Does Alzheimer’s have a lifestyle component? That’s a question we can’t fully answer yet, but I want to prepare myself for the possibility. The next horizon is the mind. Any lifestyle change begins in the mind. You have to want to change in the first place, and then you must lead your brain to create new neural networks to support your decision. We already know that “use it or lose it” applies to the brain in general, especially when it comes to keeping memory sharp and intact over a lifetime. Teaming up with Deepak, we looked into the mind-body connection much more deeply. When we came up with our “ideal lifestyle for the brain,” we weren’t implying that it is Alzheimer’s specific. We are also not saying that Alzheimer’s strikes because the patient did not live their life the right way. Genetics and lifestyle combine to cause this disease in most cases. And some genetic factors are too difficult to overcome with healthy living.

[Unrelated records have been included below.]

-- ==== Sys2Proof/Laws/KeptRows.lean ====
section
/-! SUPPORT. `Kept` goes through every operation of the Bastes, Gusts, schedules, calibration and direct controls: one lemma per operation,
so that no proof about the queue, the part or the canonical form unfolds one. -/

namespace Sys2Proof.Machine

theorem State.basteBuild_kept {q p} {a0 a1 a2 a3 a4} (h4 : Kept q p a4) : Kept q p (State.basteBuild a0 a1 a2 a3 a4).2 := by
  unfold State.basteBuild
  extract_lets +onlyGivenNames x1
  clear_value x1
  extract_lets +onlyGivenNames x3
  clear_value x3
  extract_lets +onlyGivenNames x5
  clear_value x5
  extract_lets +onlyGivenNames x7
  clear_value x7
  extract_lets +onlyGivenNames x9
  clear_value x9
  extract_lets +onlyGivenNames x11
  clear_value x11
  extract_lets +onlyGivenNames x13
  clear_value x13
  extract_lets +onlyGivenNames x15
  have k16 : Kept q p x15.2 := by
    unfold x15
    apply State.drawNat_kept
    exact h4
  clear_value x15
  extract_lets +onlyGivenNames x18
  have k19 : Kept q p x18.2 := by
    unfold x18
    split
    · exact h4
    · exact k16
  clear_value x18
  extract_lets +onlyGivenNames x24
  have k25 : Kept q p x24 := by
    unfold x24
    exact k19
  clear_value x24
  extract_lets +onlyGivenNames x27
  clear_value x27
  extract_lets +onlyGivenNames x29
  have k30 : Kept q p x29.2 := by
    unfold x29
    split
    · exact k25
    · refine kept_ite_snd ?_ ?_
      · exact k25
      · refine kept_ite_snd ?_ ?_
        · refine kept_pair_snd ?_
          apply State.orReg_kept
          exact k25
        · extract_lets +onlyGivenNames x35
          have k36 : Kept q p x35.2 := by
            unfold x35
            apply State.drtCompute_kept
            exact k25
          clear_value x35
          refine kept_pair_snd ?_
          apply State.pmcEvent_kept
          exact k36
  clear_value x29
  exact k30

theorem State.takeBaste_kept {q p} {a0 a1 a2} (h2 : Kept q p a2) : Kept q p (State.takeBaste a0 a1 a2) := by
  induction a1 generalizing a2 with
  | zero => exact h2
  | succ n ih =>
    unfold State.takeBaste
    split
    · exact h2
    · refine kept_ite ?_ ?_
      · exact h2
      · split
        · apply ih
          apply State.refuse_kept
          apply State.setBastes_kept
          exact h2
        · extract_lets +onlyGivenNames x19
          clear_value x19
          refine kept_ite ?_ ?_
          · extract_lets +onlyGivenNames x20
            have k21 : Kept q p x20.2 := by
              unfold x20
              apply State.basteBuild_kept
              exact h2
            clear_value x20
            apply State.setBastes_kept
            apply State.setSlot_kept
            exact k21
          · extract_lets +onlyGivenNames x22
            have k23 : Kept q p x22.2 := by
              unfold x22
              apply State.route_kept
              exact h2
            clear_value x22
            refine kept_ite ?_ ?_
            · apply ih
              apply State.complete_kept
              apply State.setBastes_kept
              exact k23
            · extract_lets +onlyGivenNames x24
              have k25 : Kept q p x24.2 := by
                unfold x24
                apply State.basteBuild_kept
                exact k23
              clear_value x24
              apply State.setBastes_kept
              apply State.setSlot_kept
              exact k25

theorem State.basteDone_kept {q p} {a0 a1 a2 a3 a4} (h4 : Kept q p a4) : Kept q p (State.basteDone a0 a1 a2 a3 a4) := by
  unfold State.basteDone
  extract_lets +onlyGivenNames x0
  clear_value x0
  extract_lets +onlyGivenNames x1
  have k2 : Kept q p x1 := by
    unfold x1
    apply State.setSlot_kept
    apply State.setBastes_kept
    exact h4
  clear_value x1
  extract_lets +onlyGivenNames x3
  have k4 : Kept q p x3 := by
    unfold x3
    apply State.complete_kept
    exact k2
  clear_value x3
  apply State.takeBaste_kept
  apply State.pmcEvent_kept
  exact k4

theorem State.basteTake_kept {q p} {a0 a1 a2 a3} (h3 : Kept q p a3) : Kept q p (State.basteTake a0 a1 a2 a3) := by
  unfold State.basteTake
  refine kept_ite ?_ ?_
  · apply State.refuse_kept
    exact h3
  · extract_lets +onlyGivenNames x0
    clear_value x0
    apply State.takeBaste_kept
    apply State.setBastes_kept
    exact h3

theorem execBasteComplete_kept {q p} {a0 a1} (h1 : Kept q p a1) : KeptRes q p (execBasteComplete a0 a1) := by
  unfold execBasteComplete
  split
  · refine keptRes_next ?_
    exact h1
  · split
    · refine keptRes_next ?_
      exact h1
    · refine keptRes_next ?_
      refine kept_ite ?_ ?_
      · exact h1
      · apply State.basteDone_kept
        exact h1

theorem execMapBaste_kept {q p} {a0 a1 a2 a3} (h3 : Kept q p a3) : KeptRes q p (execMapBaste a0 a1 a2 a3) := by
  unfold execMapBaste
  refine keptRes_next ?_
  apply State.runDesc_kept
  · intro z0 k1
    apply State.basteTake_kept
    apply State.recReads_kept
    exact k1
  · exact h3

theorem State.dropReq_kept {q p} {a0 a1} (h1 : Kept q p a1) : Kept q p (State.dropReq a0 a1) := by
  unfold State.dropReq
  refine kept_mk' (kept_comp ?_)
  exact h1

theorem State.reopen_kept {q p} {a0} (h0 : Kept q p a0) : Kept q p (State.reopen a0) := by
  unfold State.reopen
  refine kept_ite ?_ ?_
  · apply State.requestBoundary_kept
    exact h0
  · exact h0

theorem State.endReq_kept {q p} {a0 a1 a2 a3 a4} (h4 : Kept q p a4) : Kept q p (State.endReq a0 a1 a2 a3 a4) := by
  unfold State.endReq
  extract_lets +onlyGivenNames x0
  have k1 : Kept q p x0 := by
    unfold x0
    apply State.dropReq_kept
    exact h4
  clear_value x0
  extract_lets +onlyGivenNames x2
  clear_value x2
  apply State.reopen_kept
  split
  · apply State.complete_kept
    exact k1
  · exact k1

theorem State.loadNext_kept {q p} {a0 a1} (h1 : Kept q p a1) : Kept q p (State.loadNext a0 a1) := by
  unfold State.loadNext
  apply State.onCells_kept
  exact h1

theorem State.unpre_kept {q p} {a0} (h0 : Kept q p a0) : Kept q p (State.unpre a0) := by
  unfold State.unpre
  apply State.clrReg_kept
  refine kept_mk' (kept_comp ?_)
  exact h0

Almost all of us inherit gene variations that either increase or decrease our risk for Alzheimer’s. These gene variants combine with environmental factors to determine your lifetime risk for getting the disease. Major risk factors cover a gamut of possibilities, including depression, stroke, traumatic brain injury, obesity, high cholesterol, diabetes, and even loneliness.

The genes that influence one’s risk for Alzheimer’s fall into two
categories: deterministic and susceptible. A small portion of the disease incidence (less than 5 percent) strikes under the age of sixty. It is most often due to mutations in one of the three genes that my colleagues and I discovered. These inherited mutations virtually guarantee onset of the disease in one’s forties or fifties. Luckily, these gene mutations are pretty rare. In the vast majority of cases, Alzheimer’s strikes after age sixty. In these cases, genes have been identified that carry variants influencing one’s susceptibility. Such variants do not cause the disease with certainty, but when they are inherited, they confer either increased or decreased risk for the disease as a person ages.